Was ist eine Brustvergrößerung?

Die Brustvergrößerung, medizinisch „Mammaaugmentation“, ist ein ästhetisch-chirurgischer Eingriff, bei dem in der Regel Silikon- oder Salinimplantate (Kochsalzlösung) unter das Brustgewebe oder unter den Brustmuskel eingesetzt werden. Der Eingriff wird durchgeführt, um das Volumen der Brüste zu vergrößern, ihre Form zu verbessern oder asymmetrische Brüste auszugleichen. Eine Brustvergrößerung kann das Selbstbewusstsein stärken und das Körperbild positiv beeinflussen. Die Auswirkungen des Eingriffs auf das Stillen sind jedoch besonders für Frauen, die Kinder planen, eine wichtige Frage.

Wie kann eine Brustvergrößerung das Stillen beeinflussen?

Wie sich eine Brustvergrößerung auf das Stillen auswirkt, hängt vor allem davon ab, wie der Eingriff durchgeführt wird, welche Technik verwendet wird und wo das Implantat platziert wird. Solange Brustwarze und Milchgänge unverletzt bleiben, können die meisten Frauen auch nach dem Eingriff problemlos stillen. In einzelnen Fällen kann es nach der Operation jedoch zu Schwierigkeiten beim Stillen kommen.

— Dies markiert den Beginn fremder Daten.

theorem testBit_foldl_suspect {l : List LogEnt} {m b : Nat} (h : m.testBit b = true ∨ ∃ k, .suspectBench b k ∈ l) :
    (l.foldl (fun m e => match e with | .suspectBench b _ => m ||| (1 <<< b) | _ => m) m).testBit b = true := by
  induction l generalizing m with
  | nil => simpa using h
  | cons e l ih =>
    refine ih ?_
    rcases h with hm | ⟨k, hk⟩
    · left
      dsimp only
      split
      · rw [Nat.testBit_or, hm, Bool.true_or]
      · exact hm
    · rcases List.mem_cons.1 hk with rfl | hk
      · left
        simp [Nat.testBit_or, Nat.one_shiftLeft, Nat.testBit_two_pow_self]
      · exact .inr ⟨k, hk⟩

theorem State.suspect_of_mem_repairs {s : State} {b k : Nat} (h : .suspectBench b k ∈ s.repairs) : s.suspect b = true :=
  testBit_foldl_suspect (.inr ⟨k, h⟩)

theorem dieEvent_drain (s : State) (ps : List Nat) (code a0 a1 : Nat) : (s.dieEvent ps code a0 a1).drain = s.drain :=
  (eventAll_posts s ps code a0 a1).drain

/-- DRAIN_STARTED of cause 1 is posted, or is owed before the first commit and under a die reset (R413). -/
def State.drainPosted (s x : State) : State :=
  if !s.cfg.committed || s.rstDie.isSome then x else x.dieEvent x.enabledParts 0x0013 1 0

theorem State.drainPosted_drain (s x : State) : (s.drainPosted x).drain = x.drain := by
  unfold State.drainPosted
  split
  · rfl
  · exact dieEvent_drain _ _ _ _ _

section
variable {s : State}

theorem State.startDrain_of_idle (h : s.drain.inForce = false) : s.startDrain 1 = (s.drainPosted { s with
    drain := { inForce := true, cause := 1, owed := !s.cfg.committed || s.rstDie.isSome, refused := s.drain.refused, ack := s.drain.ack } }).drainParks :=
  if_neg (by simp [h])

theorem State.startDrain_of_other (h : s.drain.inForce = true) (hcause : s.drain.cause ≠ 1) : s.startDrain 1 = s.drainPosted { s with
    drain := { s.drain with cause := 1, owed := s.drain.owed || (!s.cfg.committed || s.rstDie.isSome) } } := by
  unfold State.startDrain
  rw [if_pos h]
  exact if_pos (by simpa using hcause)

theorem State.startDrain_of_other_drain (h : s.drain.inForce = true) (hcause : s.drain.cause ≠ 1) :
    (s.startDrain 1).drain.inForce = true ∧ (s.startDrain 1).drain.cause = 1 := by
  rw [State.startDrain_of_other h hcause, State.drainPosted_drain]
  exact ⟨h, rfl⟩

end

/-- A bench in reset whose cause is in the repair log, before the drain starts (R336). -/
def State.suspected (s : State) (b cause : Nat) : State := (((s.abortOn b).putReset b).logRepair (.suspectBench b cause)).gauge

theorem State.benchSuspect_of_good {s : State} {b cause : Nat} (halive : s.alive = true) (hpresent : s.benchPresent b = true)
    (hlo : 1 ≤ cause) (hhi : cause ≤ 4) (hgood : s.suspect b = false) : s.benchSuspect b cause = (s.suspected b cause).startDrain 1 := by
  unfold State.benchSuspect State.makeSuspect
  rw [if_pos (by simp [halive, hlo, hhi]), if_neg (by simp [hpresent, hgood])]
  rfl

theorem State.suspected_benches (s : State) (b cause : Nat) : (s.suspected b cause).benches = ((s.abortOn b).putReset b).benches := by
  unfold State.suspected State.gauge State.upWear
  rw [State.logRepair_rest]

theorem State.mem_repairs_suspected (s : State) (b cause : Nat) : .suspectBench b cause ∈ (s.suspected b cause).repairs := by
  have h := ((s.abortOn b).putReset b).repairs_logRepair (.suspectBench b cause)
  simpa only [State.suspected, State.gauge, State.upWear, State.repairs] using h

end Sys2Proof.Machine

open Sys2Proof Sys2Proof.Machine

/-- Settles O21. -/
theorem suspectBenchIsHeldAndDrains : Obligations.SuspectBenchIsHeldAndDrains := by
  intro s b cause halive hpresent hs hlo hhi
  have hb : b < 8 := by
    have h : b < s.variant.benchCount := by simpa [State.benchPresent] using hpresent
    exact lt_of_lt_of_le h (by cases s.variant <;> decide)
  refine ⟨fun hgood => ?_, fun hsuspect => next_pump_congr ?_, fun t hforce hcause => next_congr ?_⟩
  · refine ⟨s.suspected b cause, next_pump_congr (State.benchSuspect_of_good halive hpresent hlo hhi hgood), ?_,
      s.mem_repairs_suspected b cause, State.suspect_of_mem_repairs (s.mem_repairs_suspected b cause), ?_⟩
    · have hreset := State.putReset_reset hb ((abortOn_same s b (.refl s)).sized hs)
      unfold State.bench at hreset ⊢
      rwa [State.suspected_benches]
    · exact ⟨State.startDrain_of_idle, fun hforce hcause => ⟨State.startDrain_of_other hforce hcause, State.startDrain_of_other_drain hforce hcause⟩,
        fun hforce hcause => State.startDrain_of_started hforce hcause 1⟩
  · unfold State.benchSuspect State.makeSuspect
    rw [if_pos (by simp [halive, hlo, hhi]), if_pos (by simp [hsuspect])]
  · simp [State.cancelDrain, hforce, hcause, State.upDrain]
end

Operationstechnik und Lage des Schnitts
 Die bei einer Brustvergrößerung am häufigsten verwendeten Zugänge sind die Unterbrustfalte, die Achselhöhle und der Rand der Brustwarze. Schnitte am Rand der Brustwarze liegen näher an den Milchgängen und Nerven, weshalb Eingriffe in diesem Bereich die Stillfähigkeit beeinträchtigen können. Schnitte in der Unterbrustfalte oder in der Achselhöhle schädigen die Milchgänge in der Regel nicht und bergen ein geringeres Risiko für das Stillen.

Lage des Implantats
 Implantate können unter das Brustgewebe (subglandulär) oder unter den Brustmuskel (subpektoral) eingesetzt werden. Unter dem Brustmuskel platzierte Implantate üben weniger Druck auf das Brustgewebe und die Milchgänge aus. Sie können daher für den Erhalt der Stillfähigkeit vorteilhafter sein.

Was sagen wissenschaftliche Untersuchungen?

Untersuchungen zeigen, dass der überwiegende Teil der Frauen nach einer Brustvergrößerung stillen kann. Bei manchen Frauen können jedoch Probleme wie eine verringerte Milchbildung oder Schmerzen beim Stillen auftreten. Besonders bei Schnitten am Rand der Brustwarze ist das Risiko einer Schädigung der Milchgänge und Nerven höher. Das kann die Milchbildung und die Empfindsamkeit der Brustwarze beeinträchtigen.

Die American Society of Plastic Surgeons (ASPS) und vergleichbare Fachgesellschaften weisen darauf hin, dass die Stillfähigkeit nach einer Brustvergrößerung in der Regel erhalten bleibt, jede Operation aber ihre eigenen Risiken mit sich bringt. Deshalb ist es wichtig, dass Sie vor dem Eingriff ausführlich mit Ihrem Chirurgen sprechen und Ihre Erwartungen klar äußern.

Die Sicherheit von Implantaten in der Stillzeit

Eine weitere wichtige Frage ist, ob Brustimplantate der Muttermilch oder dem Baby schaden. Die bisherigen wissenschaftlichen Studien zeigen, dass Silikon- und Salinimplantate keinen Übergang schädlicher Stoffe in die Muttermilch verursachen. Das Vorhandensein von Implantaten beeinträchtigt also weder die Muttermilch noch die Gesundheit des Babys. Bei Komplikationen oder einer Infektion sollten Sie sich jedoch unbedingt an einen Arzt wenden.

Worauf beim Stillen nach der Operation zu achten ist

Damit das Stillen nach einer Brustvergrößerung leichter fällt und mögliche Probleme so gering wie möglich bleiben, sollten einige Punkte beachtet werden. Zunächst ist es von großer Bedeutung, dass der operierende Chirurg erfahren und auf seinem Gebiet spezialisiert ist. Teilen Sie Ihrem Chirurgen Ihre Stillpläne unbedingt mit und bitten Sie darum, Techniken zu wählen, die die Milchgänge nicht schädigen. Wenn Sie nach der Operation Beschwerden wie eine verminderte Empfindsamkeit der Brustwarze, eine unzureichende Milchbildung oder Schmerzen haben, wenden Sie sich unbedingt an einen Facharzt.